-- ==== Sys2Proof/Laws/Formats.lean ====
section
/-! SUPPORT. Each instruction format of R30-R36 and R51-R59 read back by the decoder. -/

set_option Elab.async false

namespace Sys2Proof.Laws

set_option linter.unusedSimpArgs false

theorem mem_lits (m : MemArg) : m.lits ≤ 1 := by obtain ⟨xb, os, k⟩ := m; cases os <;> simp [MemArg.lits]

theorem reads_LA {c : Guard → Dst8 → Src8 → Src5 → Instr} {op : Nat} {g : Guard} {d : Dst8} {a : Src8} {b : Src5} (ho : op < 64)
    (he : encode (c g d a b) = encLA op g d a b)
    (hw : (c g d a b).words = 1 + (a.lits + b.lits))
    (hd : ∀ w l l2, fld w 25 6 = op → decodeLane w l l2 = decLA c w l)
    (hl : a.lits + b.lits ≤ 1) : Reads (c g d a b) := by
  have h0 := encG_lt g; have h1 := dst8_lt d; have h2 := src8_lt a; have h3 := src5_lt b
  refine Reads.of (he.trans rfl) (by simp [hw, src8_len, src5_len]) fun tail =>
      dec_lane (by simp only [bit, laneW, beq_eq_false_iff_ne]; omega) ?_
  rw [hd _ _ _ (by simp only [fld, laneW]; omega)]
  have e1 : fld (laneW op g (d.code * 8192 + a.code * 32 + b.code)) 21 4 = encG g := by simp only [fld, laneW]; omega
  have e2 : fld (laneW op g (d.code * 8192 + a.code * 32 + b.code)) 13 8 = d.code := by simp only [fld, laneW]; omega
  have e3 : fld (laneW op g (d.code * 8192 + a.code * 32 + b.code)) 5 8 = a.code := by simp only [fld, laneW]; omega
  have e4 : fld (laneW op g (d.code * 8192 + a.code * 32 + b.code)) 0 5 = b.code := by simp only [fld, laneW]; omega
  have n : (!(a.code == 137 && b.code == 9)) = true := by
    simp only [Bool.not_eq_true', Bool.and_eq_false_iff, beq_eq_false_iff_ne]
    by_cases q : a.code = 137
    · have := src8_137 a q; exact .inr fun q' => by have := src5_9 b q'; omega
    · exact .inl q
  have la : src8F a.code ((a.litw ++ b.litw ++ tail).getD 0 0) = .ok a := src8_enc a _ (by rw [List.append_assoc]; exact src8_lit a _)
  have lb : src5F b.code ((a.litw ++ b.litw ++ tail).getD 0 0) = .ok b := src5_enc b _ (src5_lit2 a b _ hl)
  simp only [e1, e2, e3, e4, decLA, guard_enc, dst8_enc, la, lb, n, ap_ok]
  rfl

theorem reads_LU {c : Guard → Dst8 → Src8 → Instr} {op fn : Nat} {g : Guard} {d : Dst8} {a : Src8} (hf : fn < 32) (ho : op < 64)
    (he : encode (c g d a) = encLU op fn g d a)
    (hw : (c g d a).words = 1 + a.lits)
    (hd : ∀ w l l2, fld w 25 6 = op → fld w 0 5 = fn → decodeLane w l l2 = decLU c w l) : Reads (c g d a) := by
  have h0 := encG_lt g; have h1 := dst8_lt d; have h2 := src8_lt a
  refine Reads.of (he.trans rfl) (by simp [hw, src8_len, src5_len]) fun tail =>
      dec_lane (by simp only [bit, laneW, beq_eq_false_iff_ne]; omega) ?_
  have e1 : fld (laneW op g (d.code * 8192 + a.code * 32 + fn)) 21 4 = encG g := by simp only [fld, laneW]; omega
  have e2 : fld (laneW op g (d.code * 8192 + a.code * 32 + fn)) 13 8 = d.code := by simp only [fld, laneW]; omega
  have e3 : fld (laneW op g (d.code * 8192 + a.code * 32 + fn)) 5 8 = a.code := by simp only [fld, laneW]; omega
  rw [hd _ _ _ (by simp only [fld, laneW]; omega) (by simp only [fld, laneW]; omega)]
  have la : src8F a.code ((a.litw ++ tail).getD 0 0) = .ok a := src8_enc a _ (src8_lit a _)
  simp only [e1, e2, e3, decLU, guard_enc, dst8_enc, la, ap_ok]

theorem reads_LPI {c : Guard → PReg → ICond → Src8 → Src5 → Instr} {op : Nat} {g : Guard} {p : PReg} {cc : ICond} {a : Src8} {b : Src5} (ho : op < 64)
    (he : encode (c g p cc a b) = encLP op g p cc.code a b)
    (hw : (c g p cc a b).words = 1 + (a.lits + b.lits))
    (hd : ∀ w l l2, fld w 25 6 = op → decodeLane w l l2 = decLPI c w l)
    (hl : a.lits + b.lits ≤ 1) : Reads (c g p cc a b) := by
  have h0 := encG_lt g; have h1 := icond_lt cc; have h2 := src8_lt a; have h3 := src5_lt b
  refine Reads.of (he.trans rfl) (by simp [hw, src8_len, src5_len]) fun tail =>
      dec_lane (by simp only [bit, laneW, beq_eq_false_iff_ne]; omega) ?_
  rw [hd _ _ _ (by simp only [fld, laneW]; omega)]
  have e1 : fld (laneW op g (p.val * 131072 + cc.code * 8192 + a.code * 32 + b.code)) 21 4 = encG g := by simp only [fld, laneW]; omega
  have e2 : fld (laneW op g (p.val * 131072 + cc.code * 8192 + a.code * 32 + b.code)) 17 4 = p.val := by simp only [fld, laneW]; omega
  have e3 : fld (laneW op g (p.val * 131072 + cc.code * 8192 + a.code * 32 + b.code)) 13 4 = cc.code := by simp only [fld, laneW]; omega
  have e4 : fld (laneW op g (p.val * 131072 + cc.code * 8192 + a.code * 32 + b.code)) 5 8 = a.code := by simp only [fld, laneW]; omega
  have e5 : fld (laneW op g (p.val * 131072 + cc.code * 8192 + a.code * 32 + b.code)) 0 5 = b.code := by simp only [fld, laneW]; omega
  have n : (!(a.code == 137 && b.code == 9)) = true := by
    simp only [Bool.not_eq_true', Bool.and_eq_false_iff, beq_eq_false_iff_ne]
    by_cases q : a.code = 137
    · have := src8_137 a q; exact .inr fun q' => by have := src5_9 b q'; omega
    · exact .inl q
  have la : src8F a.code ((a.litw ++ b.litw ++ tail).getD 0 0) = .ok a := src8_enc a _ (by rw [List.append_assoc]; exact src8_lit a _)
  have lb : src5F b.code ((a.litw ++ b.litw ++ tail).getD 0 0) = .ok b := src5_enc b _ (src5_lit2 a b _ hl)
  simp only [e1, e2, e3, e4, e5, decLPI, guard_enc, pred_enc, icond_enc, la, lb, n, ap_ok]
  rfl

theorem reads_LPF {c : Guard → PReg → FCond → Src8 → Src5 → Instr} {op : Nat} {g : Guard} {p : PReg} {cc : FCond} {a : Src8} {b : Src5} (ho : op < 64)
    (he : encode (c g p cc a b) = encLP op g p cc.code a b)
    (hw : (c g p cc a b).words = 1 + (a.lits + b.lits))
    (hd : ∀ w l l2, fld w 25 6 = op → decodeLane w l l2 = decLPF c w l)
    (hl : a.lits + b.lits ≤ 1) : Reads (c g p cc a b) := by
  have h0 := encG_lt g; have h1 := fcond_lt cc; have h2 := src8_lt a; have h3 := src5_lt b
  refine Reads.of (he.trans rfl) (by simp [hw, src8_len, src5_len]) fun tail =>
      dec_lane (by simp only [bit, laneW, beq_eq_false_iff_ne]; omega) ?_
  rw [hd _ _ _ (by simp only [fld, laneW]; omega)]
  have e1 : fld (laneW op g (p.val * 131072 + cc.code * 8192 + a.code * 32 + b.code)) 21 4 = encG g := by simp only [fld, laneW]; omega
  have e2 : fld (laneW op g (p.val * 131072 + cc.code * 8192 + a.code * 32 + b.code)) 17 4 = p.val := by simp only [fld, laneW]; omega
  have e3 : fld (laneW op g (p.val * 131072 + cc.code * 8192 + a.code * 32 + b.code)) 13 4 = cc.code := by simp only [fld, laneW]; omega
  have e4 : fld (laneW op g (p.val * 131072 + cc.code * 8192 + a.code * 32 + b.code)) 5 8 = a.code := by simp only [fld, laneW]; omega
  have e5 : fld (laneW op g (p.val * 131072 + cc.code * 8192 + a.code * 32 + b.code)) 0 5 = b.code := by simp only [fld, laneW]; omega
  have n : (!(a.code == 137 && b.code == 9)) = true := by
    simp only [Bool.not_eq_true', Bool.and_eq_false_iff, beq_eq_false_iff_ne]
    by_cases q : a.code = 137
    · have := src8_137 a q; exact .inr fun q' => by have := src5_9 b q'; omega
    · exact .inl q
  have la : src8F a.code ((a.litw ++ b.litw ++ tail).getD 0 0) = .ok a := src8_enc a _ (by rw [List.append_assoc]; exact src8_lit a _)
  have lb : src5F b.code ((a.litw ++ b.litw ++ tail).getD 0 0) = .ok b := src5_enc b _ (src5_lit2 a b _ hl)
  simp only [e1, e2, e3, e4, e5, decLPF, guard_enc, pred_enc, fcond_enc, la, lb, n, ap_ok]
  rfl

theorem reads_LD {c : Guard → Dst8 → MemArg → Instr} {op : Nat} {g : Guard} {t : Dst8} {m : MemArg} (ho : op < 64)
    (he : encode (c g t m) = encLM op g t.code m [])
    (hw : (c g t m).words = 1 + m.lits)
    (hd : ∀ w l l2, fld w 25 6 = op → decodeLane w l l2 = decLoad c w l) : Reads (c g t m) := by
  have h0 := encG_lt g; have h1 := dst8_lt t; have h2 := off_lt m.os; have h3 := mem_lt m; have h4 := m.k.isLt; have h5 := m.xb.isLt
  refine Reads.of (he.trans rfl) (by simp [hw, mem_len]) fun tail => dec_lane (by simp only [bit, laneW, beq_eq_false_iff_ne]; omega) ?_
  rw [hd _ _ _ (by simp only [fld, laneW]; omega)]
  have e1 : fld (laneW op g (t.code * 8192 + m.code)) 21 4 = encG g := by simp only [fld, laneW]; omega
  have e2 : fld (laneW op g (t.code * 8192 + m.code)) 13 8 = t.code := by simp only [fld, laneW]; omega
  have lm : memF (laneW op g (t.code * 8192 + m.code)) (([] ++ m.os.litw ++ tail).getD 0 0) = m :=
    mem_enc m _ _ (by simp only [fld, laneW, MemArg.code]; omega) (by simp only [fld, laneW, MemArg.code]; omega)
        (by simp only [fld, laneW, MemArg.code]; omega)
      (off_lit2 [] m _ (by have := off_lt m.os; simpa using mem_lits m))
  simp only [e1, e2, decLoad, guard_enc, dst8_enc, lm, ap_ok]

theorem reads_PAIR {c : Guard → VReg → MemArg → Instr} {op : Nat} {g : Guard} {t : VReg} {m : MemArg} (hv : t.val % 2 = 0) (ho : op < 64)
    (he : encode (c g t m) = encLM op g t.val m [])
    (hw : (c g t m).words = 1 + m.lits)
    (hd : ∀ w l l2, fld w 25 6 = op → decodeLane w l l2 = decMulti pairF c w l) : Reads (c g t m) := by
  have h0 := encG_lt g; have h1 := off_lt m.os; have h2 := mem_lt m; have h3 := m.k.isLt; have h4 := m.xb.isLt
  refine Reads.of (he.trans rfl) (by simp [hw, mem_len]) fun tail => dec_lane (by simp only [bit, laneW, beq_eq_false_iff_ne]; omega) ?_
  rw [hd _ _ _ (by simp only [fld, laneW]; omega)]
  have e1 : fld (laneW op g (t.val * 8192 + m.code)) 21 4 = encG g := by simp only [fld, laneW]; omega
  have e2 : fld (laneW op g (t.val * 8192 + m.code)) 13 8 = t.val := by simp only [fld, laneW]; omega
  have lm : memF (laneW op g (t.val * 8192 + m.code)) (([] ++ m.os.litw ++ tail).getD 0 0) = m :=
    mem_enc m _ _ (by simp only [fld, laneW, MemArg.code]; omega) (by simp only [fld, laneW, MemArg.code]; omega)
        (by simp only [fld, laneW, MemArg.code]; omega)
      (off_lit2 [] m _ (by have := off_lt m.os; simpa using mem_lits m))
  have lv := pair_enc t hv
  simp only [e1, e2, decMulti, guard_enc, lv, lm, ap_ok]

__________________________________________________

## Requirement
Spot the lines above that mention "memF" and copy them.

## Answer section
  have lm : memF (laneW op g (t.code * 8192 + m.code)) (([] ++ m.os.litw ++ tail).getD 0 0) = m :=
  have lm : memF (laneW op g (t.val * 8192 + m.code)) (([] ++ m.os.litw ++ tail).getD 0 0) = m :=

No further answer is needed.